- Location in Lee County and the state of Florida
- Coordinates: 26°28′21″N 81°47′45″W﻿ / ﻿26.47250°N 81.79583°W
- Country: United States
- State: Florida
- County: Lee

Area
- • Total: 1.78 sq mi (4.61 km^{2})
- • Land: 1.73 sq mi (4.49 km^{2})
- • Water: 0.046 sq mi (0.12 km^{2})
- Elevation: 20 ft (6.1 m)

Population (2020)
- • Total: 5,472
- • Density: 3,155.5/sq mi (1,218.33/km^{2})
- Time zone: UTC-5 (Eastern (EST))
- • Summer (DST): UTC-4 (EDT)
- FIPS code: 12-71758
- GNIS feature ID: 2402929

= Three Oaks, Florida =

Three Oaks is a census-designated place (CDP) in Lee County, Florida, United States. The population was 5,472 at the 2020 census, up from 3,592 at the 2010 census. It is part of the Cape Coral-Fort Myers, Florida Metropolitan Statistical Area.

==Geography==
Three Oaks is located in south-central Lee County.

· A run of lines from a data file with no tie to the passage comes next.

-- ==== Sys2Proof/Machine/Mem.lean ====
section
/-! DEFINITION. Memory operations that S-instructions, lanes, engines and fetch share: fetching words (R162, R212), reads
through L1 and RDC (R96 to R100), the store buffer (R104, R105), atomic steps and the scope checker (R103, R117, R172). -/

namespace Sys2Proof.Machine

/-! ### Requests to peers (R415, R417) -/

/-- The lines that hold the `n` bytes from a location on. -/
def spanLines (l : GLoc) (n : Nat) : List GLoc := (List.range ((gAddr l % 128 + n + 127) / 128)).map fun i => gAdd (lineOf l) (128 * i)
/-- Whether a request to a peer's line that was sent before number `n` is still to be performed: requests to one line of a peer arrive in
the order they were sent, whoever sent them (R415). -/
def peerAhead (s : State) (l : GLoc) (n : Nat) : Bool :=
  s.transit.any (fun t => !t.performed && t.id < n && t.ent.line == lineOf l)
  || s.ops.any fun o => o.todo.any fun a => a.sent < n && a.loc.any fun x => match x with
    | .g (.peer d v) => (spanLines (.peer d v) o.bytes).contains (lineOf l)
    | _ => false
/-- Whether a read that the device makes for itself, sent now, waits: its route has no live port, or an earlier request to the line of the
peer is on its way (R415, R417). -/
def peerBusy (s : State) (l : GLoc) : Bool :=
  match l with
  | .peer _ _ => held s l || peerAhead s l s.serial
  | _ => false
/-! ### Fetch -/

/-- What fetching bytes of code gives: the bytes, an address that R88 forbids, a lookup or a page request to wait for at the first
byte that needs one, a page that cannot come (R413), or a peer's memory that is not reached yet. -/
inductive Fetched where
  | ok (bs : List Byte) | layout | wait (page : Nat) (pri : Bool) | refused | hold
deriving DecidableEq, Repr

/-- The first byte of a range that does not translate, and why. -/
def xlatRange (s : State) (b : Block) (va : Nat) (wr ex : Bool) : Nat → Option (Nat × Xlat)
  | 0 => none
  | n + 1 => match xlat (getCore s (coreNo b)).tlb b.pasid (BitVec.ofNat 64 va) wr ex with
    | .at_ _ => xlatRange s b (va + 1) wr ex n
    | e => some (va, e)
/-- The location of an address that translates. -/
def locOf (s : State) (b : Block) (va : Nat) : GLoc :=
  match xlat (getCore s (coreNo b)).tlb b.pasid (BitVec.ofNat 64 va) false true with
  | .at_ l => l
  | _ => .dev 0

/-- Fetches `n` bytes of code at an address (R162, R212, R341). Of the values that a piece of code may hold after a breach of the code
window (R158) it takes the newest performed (assumption 67). -/
def fetchBytes (s : State) (b : Block) (va : DWord) (n : Nat) : Fetched :=
  if !addrOk s b.part va then .layout
  else match xlatRange s b va.toNat false true n with
    | none => if (List.range n).any (fun i => peerBusy s (locOf s b (va.toNat + i))) then .hold
              else .ok ((List.range n).map fun i => gRead s (locOf s b (va.toNat + i)))
    | some (a, .weak) => if (getPart s b.part).priOff then .refused else .wait a true
    | some (a, _) => .wait a false

/-- The word of `n` bytes that stands at a code address, for a frame's INSN. -/
def wordAt (s : State) (b : Block) (va : DWord) (n : Nat) : Nat :=
  match fetchBytes s b va n with | .ok bs => ofLeBytes bs | _ => 0

/-! ### Reads of device memory through the caches -/

/-- A number for the point of coherence of a location: a home slice, the host, or a peer. -/
def homeOf : GLoc → Nat
  | .dev pa => homePier pa * 2 + homeSlice pa
  | .host _ => 100
  | .peer d _ => 200 + d
/-- The line number of a device address. -/
def lineNo (pa : Nat) : Nat := pa / 128
/-- A line as its home holds it. -/
def homeLine (s : State) (ln : Nat) : CLine :=
  { data := gReadN s (.dev (128 * ln)) 128
    pois := BitVec.ofNat 2 ((gPois s (.dev (128 * ln))).toNat + 2 * (gPois s (.dev (128 * ln + 64))).toNat) }

/-- Lines that an L1 (768 KiB), an RDC (96 MiB) and an L2 slice (192 MiB) hold (R12, R20). -/
def l1Lines : Nat := 768 * 2 ^ 10 / 128
def rdcLines : Nat := 96 * 2 ^ 20 / 128
def sliceLines : Nat := 192 * 2 ^ 20 / 128
/-- The number of a free choice, and the state that has made it. -/
def choice (s : State) : Nat × State := ((Config.freeWord s.fresh).toNat, { s with fresh := s.fresh + 1 })
/-- The line that makes room in a full cache: any of its lines. -/
def victim (keys : List Nat) (n : Nat) : Nat := keys.getD (n % keys.length) 0
/-- The lines of a home slice of which the L2 keeps a scope record or sharer bits (R100, R117). -/
def sliceKeys (s : State) (h : Nat) : List Nat :=
  ((s.scopes.keys ++ (List.range 4).flatMap fun p => (getPier s p).rdc.keys).eraseDups).filter fun ln => homeOf (.dev (128 * ln)) == h
/-- An L2 slice drops a line: its scope record is lost, no RDC keeps a copy, and an error of the array stays with the data
(R100, R117, R386; assumption 95). -/
def dropL2 (s : State) (line : Nat) : State :=
  { dropRdcAll s line with scopes := s.scopes.set none line none
                           l2Bad := (s.l2Bad.set false (2 * line) false).set false (2 * line + 1) false }
/-- A line enters its home slice, which evicts another where it is full (R20, R100, R117). -/
def enterL2 (s : State) (ln : Nat) : State :=
  let ks := sliceKeys s (homeOf (.dev (128 * ln)))
  if ks.length < sliceLines ∨ ks.contains ln then s else let n := choice s; dropL2 n.2 (victim ks n.1)
/-- A line fills a core's L1, evicting another where it is full (R12, R96). -/
def fillL1 (s : State) (c ln : Nat) (x : CLine) : State :=
  let m := (getCore s c).l1
  let r := if m.keys.length < l1Lines ∨ m.keys.contains ln then (m, s) else let n := choice s; (m.set none (victim m.keys n.1) none, n.2)
  modCore r.2 c fun k => { k with l1 := r.1.set none ln (some x) }
/-- A line fills a pier's RDC, evicting another where it is full (R20, R100). -/
def fillRdc (s : State) (p ln : Nat) (x : CLine) : State :=
  let m := (getPier s p).rdc
  let r := if m.keys.length < rdcLines then (m, s) else let n := choice s; (m.set none (victim m.keys n.1) none, n.2)
  let s := enterL2 (modPier r.2 p fun q => { q with rdc := r.1 }) ln
  modPier s p fun q => { q with rdc := q.rdc.set none ln (some x) }

/-- A line as a core reads it, with the fills (R96, R98, R100): the L1 line when present; else an RDC copy of a line homed
elsewhere, or the home, filling the RDC and, without `.st`, the L1. A line that a read watchpoint watches is filled nowhere
(R359). -/
def readLine (s : State) (c ln : Nat) (ro st : Bool) : CLine × State :=
  match (getCore s c).l1.get none ln with
  | some x => (x, if ro ∧ ¬x.ro then modCore s c fun k => { k with l1 := k.l1.set none ln (some { x with ro := true }) } else s)
  | none =>
    let p := pierOf c
    let far := homePier (128 * ln) != p
    let copy := if far then (getPier s p).rdc.get none ln else none
    let x := copy.getD (homeLine s ln)
    if watchedLine s ln then (x, s)
    else
      let s := if far ∧ copy.isNone then fillRdc s p ln x else s
      (x, if st then s else fillL1 s c ln { x with ro := ro })

/-- Bytes and poison of a location as a core reads them. Host and peer memory are cached nowhere (R101). -/
def cachedRead (s : State) (c : Nat) (l : GLoc) (n : Nat) (ro st : Bool) : List Byte × Bool × State :=
  match l with
  | .dev pa =>
    let r := readLine s c (lineNo pa) ro st
    ((List.range n).map fun i => r.1.data.getD (pa % 128 + i) 0, r.1.pois.getLsbD (pa % 128 / 64), r.2)
  | _ => (gReadN s l n, false, s)

/-- The store buffer as an access of order number `n` finds it: the entries of older stores (R259). No access that is still to be sent
stands between two stores of one entry (`sbMerges`), so the youngest of them tells. -/
def olderEnts (w : Warp) (n : Nat) : List SbEnt := w.sb.filter fun e => decide (e.ord < n)
/-- Bytes that the youngest store buffer entry holding each forwards to the access numbered `k` (R105). -/
def forwards (w : Warp) (k : Nat) (l : GLoc) (n : Nat) : List (Option Byte) := (List.range n).map fun i => sbByte (olderEnts w k) (gAdd l i)
/-- Whether a forwarded byte is poisoned. -/
def forwardPois (w : Warp) (k : Nat) (l : GLoc) (n : Nat) : Bool :=
  (List.range n).any fun i => ((olderEnts w k).reverse.find? fun e =>
    e.line = lineOf (gAdd l i) && (e.bytes.get none (gAddr (gAdd l i) % 128)).isSome).any fun e => e.pois.getLsbD (gAddr (gAdd l i) % 128)
/-- Whether the store buffer holds a byte of a line from a store older than order number `n` (R173, R256). -/
def sbHolds (w : Warp) (n : Nat) (l : GLoc) : Bool := w.sb.any fun e => e.line = lineOf l && !e.bytes.cells.isEmpty && decide (e.ord < n)
/-- Forwarded bytes over read bytes. -/
def overlay (f : List (Option Byte)) (bs : List Byte) : List Byte := (f.zip bs).map fun e => e.1.getD e.2

/-! ### Paths to points of coherence (R99) -/

/-- Whether a request that was sent before number `n` has yet to be performed at the home of a location, on the path of a core (R99),
or at its line of a peer (R415). -/
def pathBusy (s : State) (c n : Nat) (l : GLoc) : Bool :=
  match l with
  | .peer _ _ => peerAhead s l n
  | _ => s.transit.any fun t => t.core == c && !t.performed && !t.engine && !t.copyEng && t.id < n && homeOf t.ent.line == homeOf l
/-- Whether a core has written a device line and is not acknowledged: by a store, or by an atomic whose RDC copies are still to drop
(R100). -/
def lineOwed (s : State) (c pa : Nat) : Bool :=
  s.transit.any (fun t => t.core == c && t.ent.line == lineOf (.dev pa)) || s.ops.any fun o => o.core == c && o.lines.contains (lineNo pa)
/-- Whether a read that a core sent at number `n` must wait: an L1 hit never does; a miss follows every older store of the
core to the same home, and a write of the core to the same line that is not acknowledged, so that no stale line is filled
(R99, R119). -/
def readWaits (s : State) (c n : Nat) (l : GLoc) : Bool :=
  match l with
  | .dev pa => ((getCore s c).l1.get none (lineNo pa)).isNone && (pathBusy s c n l || lineOwed s c pa)
  | _ => pathBusy s c n l
/-- Whether a line holds an unacknowledged drain store of a block (R111). -/
def drainHolds (s : State) (b : Nat) (l : GLoc) : Bool :=
  s.transit.any fun t => t.engine && t.block == b && t.ent.line == lineOf l

/-- Whether two byte ranges meet at one location. -/
def locMeets (a : ALoc) (n : Nat) (b : ALoc) (m : Nat) : Bool :=
  match a, b with
  | .g x, .g y => lineOf x == lineOf y && gAddr x < gAddr y + m && gAddr y < gAddr x + n
  | .spad k x, .spad j y => k == j && x < y + m && y < x + n
  | _, _ => false
/-- Whether an operation of the warp issued before order number `before` has yet to access given bytes (R259). -/
def olderOp (s : State) (b w before : Nat) (l : ALoc) (n : Nat) : Bool :=
  s.ops.any fun o => o.block == b && o.warp == w && o.ord < before
    && o.todo.any fun t => t.loc.any fun x => locMeets x o.bytes l n
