-- ==== Sys2Proof/Machine/ScalarMem.lean ====
section
/-! DEFINITION. Scalar memory access, satom, the queues and waitc (R169 to R176, R185). -/

namespace Sys2Proof.Machine

/-- A meaning that handler mode excludes: there it is a fatal fault of the block (R301). -/
def onUser (s : State) (f : Block → Warp → State) : Host.Outcome State Fault Refusal :=
  onWarp s fun b w => if w.handler then fatalFault s b.uid else f b w

/-- Who performs an access of the selected warp, for watchpoints. -/
def byMe (b : Block) (w : Warp) : By := some (coreNo b, b.uid, w.idx)

/-- Translation with the rights an access needs: an atomic reads and writes. -/
def xlatRw (s : State) (b : Block) (a : DWord) (rd wr : Bool) : Xlat :=
  let t := (getCore s (coreNo b)).tlb
  if rd && wr then match xlat t b.pasid a true false with | .at_ _ => xlat t b.pasid a false false | e => e
  else xlat t b.pasid a wr false

/-- The translation of an S-instruction's access: R88 and R415 trap PAGE, SUBC 1; a missing or insufficient page waits, and
traps PAGE or PERM once the host refuses it (R89, R170, R341); otherwise the access goes on at its location. -/
def sGlobal (s : State) (b : Block) (w : Warp) (ea : DWord) (rd wr : Bool) (k : GLoc → State) : State :=
  if !addrOk s b.part ea then trapS s b w .page 1 ea
  else if w.swait = .refused ea.toNat false then trapS s b w .page 0 ea
  else if w.swait = .refused ea.toNat true then trapS s b w .perm 0 ea
  else match xlatRw s b ea rd wr with
    | .at_ l => k l
    | .weak => if (getPart s b.part).priOff then trapS s b w .perm 0 ea else waitS s b w (.pri ea.toNat)
    | .miss => waitS s b w (if w.swait = .pri ea.toNat then .pri ea.toNat else .ats ea.toNat)

/-- The address of sld, sst, slds and ssts (R169). -/
def sEa (w : Warp) (a : SReg) (i : BitVec 12) : DWord := sreg w a + simm i
def sBytes (wd : BitVec 2) : Nat := 2 ^ wd.toNat

/-- The request of a scalar access, which is performed and answered at LOAD_RESPONSE (R101, R120, R417). -/
def scalarOp (s : State) (b : Block) (w : Warp) (ea : DWord) (l : GLoc) (kind : AccKind) (n x : Nat) (y : DWord) (d : Option Nat) : Op :=
  { id := s.serial, cls := .ld, block := b.uid, warp := w.idx, core := coreNo b, kind := kind, bytes := n,
    todo := [{ lane := 0, ea := ea.toNat, loc := some (.g l), b := x, c := y, fwd := forwards w s.serial l n,
               bPois := forwardPois w s.serial l n, sent := s.serial }],
    counted := false, depth := w.regions.length, regionCount := (w.regions.head?.map fun r => r.count).getD 0, issuedAt := w.issues + 1,
    ord := s.serial, pasid := b.pasid, sdest := d }
/-- Sends a scalar request for whose answer the S-stream waits. -/
def askPeer (s : State) (b : Block) (w : Warp) (ea : DWord) (l : GLoc) (kind : AccKind) (n x : Nat) (y : DWord) : State :=
  waitS (bump { s with ops := s.ops ++ [scalarOp s b w ea l kind n x y none] }) b w (.peer s.serial)
/-- Sends an sld of device or host memory: the S-stream goes on, and the register is pending until the value arrives (R28, R160). -/
def askLoad (s : State) (b : Block) (w : Warp) (d : SReg) (ea : DWord) (l : GLoc) (n : Nat) : State :=
  setWarp (bump { s with ops := s.ops ++ [scalarOp s b w ea l (.load false false false) n 0 0 (some d.toNat)] }) b.uid
    (advance { w with sload := w.sload ++ [(s.serial, d.toNat)] })

/-- A loaded value into S[D]; poison makes it a free value and a consumption (R387). Poison that the store buffer forwards is read from the
register file that stored it: UNIT 1 (assumption 76). -/
def sLoaded (s : State) (b : Block) (w : Warp) (d : SReg) (ea : DWord) (v : Nat) (pois : Bool) (unit pa : Nat) : State :=
  if pois then
    let fv := freeVal s
    sResult fv.2 b (consumeAt w unit (BitVec.ofNat 64 (pa / 64 * 64)) ea) d fv.1 1
  else sResult s b w d (BitVec.ofNat 64 v) 1

/-- The unit of a granule's poison at its home: the L2 where its error arose there, else the vault (R391). -/
def homeUnit (s : State) (pa : Nat) : Nat := if s.l2Bad.get false (pa / 64) then 4 else 6
/-- The unit that holds a granule as a load finds it (R391). -/
def unitOf (s : State) (c pa : Nat) : Nat :=
  if ((getCore s c).l1.get none (lineNo pa)).isSome then 3
  else if ((getPier s (pierOf c)).rdc.get none (lineNo pa)).isSome then 5 else homeUnit s pa

/-- R169, R170: bytes that the store buffer holds whole arrive at once. Else the load is sent. The S-stream goes on past a load of device or
host memory; at a load of a peer, which may still be refused, and under FLAGS.SSTEP it waits for the answer (R303, R338, R417). -/
def execSld (d a : SReg) (wd : BitVec 2) (i : BitVec 12) (s : State) : Host.Outcome State Fault Refusal :=
  onWarp s fun b w =>
    let ea := sEa w a i
    let n := sBytes wd
    if ea.toNat % n ≠ 0 then trapAccess s b w .align 2 ea else
    match w.swait with
    | .got v p => sLoaded s b w d ea v p 6 0
    | .peer _ => waitS s b w w.swait
    | _ => sGlobal s b w ea true false fun l =>
      let f := forwards w s.serial l n
      let dev := match l with | .peer _ _ => false | _ => true
      if olderReq w s.serial (.g l) n then waitS s b w .retry
      else if f.all Option.isSome then
        if drainHolds s b.uid l || olderOp s b.uid w.idx s.serial (.g l) n then waitS s b w .retry
        else watch (sLoaded s b w d ea (ofLeBytes (overlay f (List.replicate n 0))) (forwardPois w s.serial l n) 1 (gAddr l)) (byMe b w) (.g l) n 2
      else if dev && w.sstep.isNone then askLoad s b w d ea l n
      else askPeer s b w ea l (.load false false false) n 0 0

/-- R169, R170: the bytes enter the store buffer, waiting while no entry is free. -/
def execSst (d a : SReg) (wd : BitVec 2) (i : BitVec 12) (s : State) : Host.Outcome State Fault Refusal :=
  onWarp s fun b w =>
    let ea := sEa w a i
    let n := sBytes wd
    if ea.toNat % n ≠ 0 then trapAccess s b w .align 2 ea else
    sGlobal s b w ea false true fun l =>
      let merge := sbMerges s b.uid w s.serial l
      if !sbRoom merge w.sb b.pasid l || 4095 ≤ countN w .st || olderReq w s.serial (.g l) n then waitS s b w .retry else
      let xs := (leBytes n (sreg w d).toNat).zipIdx.map fun e => StByte.mk (gAdd l e.2) (vaOf ea / 128 * 128 + devidOf ea * 2 ^ 57) e.1 false
      let w := countIn { w with sb := sbPlace merge w.sb s.serial s.serial b.pasid xs, sst := w.sst ++ [s.serial] } .st s.serial
      setWarp (bump s) b.uid (advance w)

/-- The scratchpad check of R169: bytes not all below SCRATCH trap PERM, SUBC 2. -/
def spadOut (b : Block) (ea : DWord) (n : Nat) : Bool := b.kd.scratch ≤ ea.toNat || b.kd.scratch < ea.toNat + n

/-- Whether an ssts of the warp is not performed at its bank (R177, R282). -/
def sstsOut (s : State) (b : Block) (w : Warp) : Bool := s.ops.any fun o => o.block == b.uid && o.warp == w.idx && w.sst.contains o.id
/-- R171: waits for the warp's own earlier scratchpad stores to the same bytes. -/
def execSlds (d a : SReg) (wd : BitVec 2) (i : BitVec 12) (s : State) : Host.Outcome State Fault Refusal :=
  onWarp s fun b w =>
    let ea := sEa w a i
    let n := sBytes wd
    if ea.toNat % n ≠ 0 then trapAccess s b w .align 2 ea
    else if spadOut b ea n then trapAccess s b w .perm 2 ea
    else if olderOp s b.uid w.idx s.serial (.spad b.uid ea.toNat) n then waitS s b w .retry
    else watch (sLoaded s b w d ea (ofLeBytes (spadRead s b.uid ea.toNat n)) (spadPois s b.uid ea.toNat) 2 0)
      (byMe b w) (.spad b.uid ea.toNat) n 2

/-- R171: the store goes to its bank and counts in class ST until the bank accepts it (STORE_ACK). -/
def execSsts (d a : SReg) (wd : BitVec 2) (i : BitVec 12) (s : State) : Host.Outcome State Fault Refusal :=
  onWarp s fun b w =>
    let ea := sEa w a i
    let n := sBytes wd
    if ea.toNat % n ≠ 0 then trapAccess s b w .align 2 ea
    else if spadOut b ea n then trapAccess s b w .perm 2 ea
    else if 4095 ≤ countN w .st then waitS s b w .retry
    else
      let o : Op := { id := s.serial, cls := .st, block := b.uid, warp := w.idx, core := coreNo b, kind := .store, bytes := n,
                      todo := [{ lane := 0, ea := ea.toNat, loc := some (.spad b.uid ea.toNat), b := (sreg w d).toNat % 2 ^ (8 * n) }],
                      depth := w.regions.length, regionCount := (w.regions.head?.map fun r => r.count).getD 0, issuedAt := w.issues + 1, ord := s.serial }
      setWarp (bump { s with ops := s.ops ++ [o] }) b.uid (advance (countIn { w with sst := w.sst ++ [s.serial] } .st s.serial))

/-- R172, R173. -/
def execSatom (op : AtomOp) (wide : Bool) (sc : Scope) (d a c : SReg) (s : State) : Host.Outcome State Fault Refusal :=
  onWarp s fun b w =>
    let ea := sreg w a
    let n := if wide then 8 else 4
    let y := (sreg w c).toNat % 2 ^ (8 * n)
    let z := (sreg w d).toNat % 2 ^ (8 * n)
    if ea.toNat % n ≠ 0 then trapAccess s b w .align 2 ea else
    match w.swait with
    | .got v p => sLoaded s b w d ea v p 6 0
    | .peer _ => waitS s b w w.swait
    | _ => sGlobal s b w ea true true fun l =>
      let core := coreNo b
      if sbHolds w s.serial l ∨ pathBusy s core s.serial l ∨ drainHolds s b.uid l ∨ olderOp s b.uid w.idx s.serial (.g l) n ∨ olderReq w s.serial (.g l) n then waitS s b w .retry else
      match l with
      | .dev pa =>
        match scopeCheck s core pa sc with
        | .error old => trapS s b w .scope (scopeSubc old sc) ea
        | .ok s =>
          let s := dropRdcAll (dropL1Line s core (lineNo pa)) (lineNo pa)
          if gPois s l then watch (sLoaded s b w d ea 0 true (homeUnit s pa) pa) (byMe b w) (.g l) n 3
          else
            let r := atomStep s l op n y z
            watch (sLoaded r.2 b w d ea r.1 false 0 0) (byMe b w) (.g l) n 3
      | .host _ =>
        if sc ≠ .system then trapS s b w .perm 4 ea
        else let r := atomStep s l op n y z; sLoaded r.2 b w d ea r.1 false 0 0
      | .peer _ _ =>
        if sc ≠ .system then trapS s b w .perm 4 ea
        else askPeer s b w ea l (.atomic op sc true) n y (BitVec.ofNat 64 z)

/-! ### Queues (R174 to R176) -/

/-- R174. -/
def execPushq (q : BitVec 2) (a : SReg) (s : State) : Host.Outcome State Fault Refusal :=
  onUser s fun b w =>
    if 16 ≤ (qOf w q.toNat).length then waitS s b w (.queue q.toNat)
    else setWarp (bump s) b.uid (advance (setQ w q.toNat (qOf w q.toNat ++ [{ seq := s.serial, val := sreg w a }])))
def execPopq (d : SReg) (q : BitVec 2) (s : State) : Host.Outcome State Fault Refusal :=
  onUser s fun b w =>
    match qOf w (4 + q.toNat) with
    | e :: t => if e.ready then sResult s b (setQ w (4 + q.toNat) t) d e.val 1 else waitS s b w .retry
    | [] => waitS s b w (.queue (4 + q.toNat))

/-- Pushes an L-code address onto BQ, waiting while it is full. -/
def pushBq (s : State) (b : Block) (w : Warp) (t : DWord) : State :=
  if 16 ≤ w.bq.length then waitS s b w (.queue 8) else setWarp s b.uid (advance { w with bq := w.bq ++ [t] })
/-- R175. -/
def execLgo (o : BitVec 20) (s : State) : Host.Outcome State Fault Refusal :=
  onUser s fun b w => pushBq s b w (b.kd.lbase + 12 * uimm o)
/-- R175; that FADDR is 0 in the ALIGN frame is the model's choice (assumption 89). -/
def execLgor (a : SReg) (s : State) : Host.Outcome State Fault Refusal :=
  onUser s fun b w => if (sreg w a).toNat % 12 ≠ 0 then trapS s b w .align 3 0 else pushBq s b w (sreg w a)

/-! ### waitc (R185) -/

def execWaitc (l t c m : BitVec 6) (s : State) : Host.Outcome State Fault Refusal :=
  onWarp s fun b w =>
    if countN w .ld ≤ l.toNat ∧ countN w .st ≤ t.toNat ∧ countN w .cp ≤ c.toNat ∧ countN w .tl ≤ m.toNat
    then setWarp s b.uid (advance w) else waitS s b w .retry

end Sys2Proof.Machine
end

It is bordered to the south by the village of Estero and to the west by the San Carlos Park census-designated place. Interstate 75 forms the eastern border of the Three Oaks CDP, with access from Exit 128 (Alico Road) at the northeast corner of the CDP. I-75 leads north 10 mi to the eastern side of Fort Myers and south 22 mi to the Naples area.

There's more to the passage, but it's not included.